Directions ▸ Work through the records below and copy every line that includes "with".

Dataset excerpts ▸
theorem stopPlayout_admissionOk {s : State} {i : StreamIdx} (h : s.AdmissionOk)
    (hactive : (s.stream i).activePlayout = true) : (stopPlayout i s).AdmissionOk := by
  refine releaseToIdle_admissionOk (flushing_admissionOk h) ?_
  rw [State.stream_setStream_self]
  exact Stream.activePlayout_not_waiting hactive

/-- A sample frame has been sent, before the end of a drain with nothing left to send. -/
theorem sending_admissionOk {s : State} (p : Port) (i : StreamIdx) (h : s.AdmissionOk) :
    ((s.setPort p
        { s.port p with
          tx := .idle, txc := { (s.port p).txc with samplesSent := bump (s.port p).txc.samplesSent } }).setStream i
      (((s.stream i).countSent p).completeOn p)).AdmissionOk := by
  have sent := ((SameFooting.refl s).setPort p
    { s.port p with tx := .idle, txc := { (s.port p).txc with samplesSent := bump (s.port p).txc.samplesSent } }).setStream
    i (x := ((s.stream i).countSent p).completeOn p) rfl
  exact sent.admissionOk (((refl s).setPort p (by exact ⟨rfl, rfl⟩)).setStream i (by rfl)).definitions h

theorem Work.admissionOk {s t : State} (h : Work s t) (hs : s.AdmissionOk) : t.AdmissionOk := by
  have same (hsame : s.SameFooting t) : t.AdmissionOk := hsame.admissionOk h.beside.definitions hs
  cases h with
  | post k o d => exact same ((SameFooting.refl s).post k o d)
  | books p => exact same ((SameFooting.refl s).setPort p _)
  | zeroCounters i => exact same ((SameFooting.refl s).setStream i rfl)
  | start hidle hempty hfits => exact start_admissionOk hs hidle hempty hfits
  | queue hidle hwaits hroom => exact queue_admissionOk hs hidle hwaits hroom
  | stopWaiting hwaiting => exact stopWaiting_admissionOk hs hwaiting
  | stopPlayout hactive => exact stopPlayout_admissionOk hs hactive
  | stopArmed _ harmed => exact stopArmed_admissionOk hs harmed
  | stopDiscard _ hrunning => exact stopDiscard_admissionOk hs hrunning
  | stopRunning _ hrunning => exact stopRunning_admissionOk hs hrunning
  | arrive hactive => exact same (((SameFooting.refl s).setStream _ (Stream.arrive_footing hactive _)).postAll _ _)
  | formatError => exact same ((SameFooting.refl s).setStream _ rfl)
  | play => exact same (playTask_sameFooting _ s)
  | capture c line => exact same (captureTask_sameFooting c line _ s)
  | @sampleSent p i =>
    exact (runArbiters_sameFooting _).admissionOk (runArbiters_beside _).definitions
      (finishDrainIfEmpty_admissionOk (sending_admissionOk p i hs))
  | @gapEnd p =>
    exact same (((SameFooting.refl s).setPort p _).trans (runArbiters_sameFooting _))

/-- The pool sees the Stream Table and the wait list alone. -/
theorem State.AdmissionOk.of_streams {s t : State} (h : s.AdmissionOk) (hstreams : t.streams = s.streams)
    (hlist : t.waitList = s.waitList) : t.AdmissionOk := by
  have hstream (i : StreamIdx) : t.stream i = s.stream i := congrArg (·.get i) hstreams
  exact SameFooting.admissionOk ⟨hlist, fun i => by rw [hstream]⟩ (fun i => by rw [hstream]) h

Reply ▸
/-- A sample frame has been sent, before the end of a drain with nothing left to send. -/
        { s.port p with
          tx := .idle, txc := { (s.port p).txc with samplesSent := bump (s.port p).txc.samplesSent } }).setStream i
    { s.port p with tx := .idle, txc := { (s.port p).txc with samplesSent := bump (s.port p).txc.samplesSent } }).setStream
  cases h with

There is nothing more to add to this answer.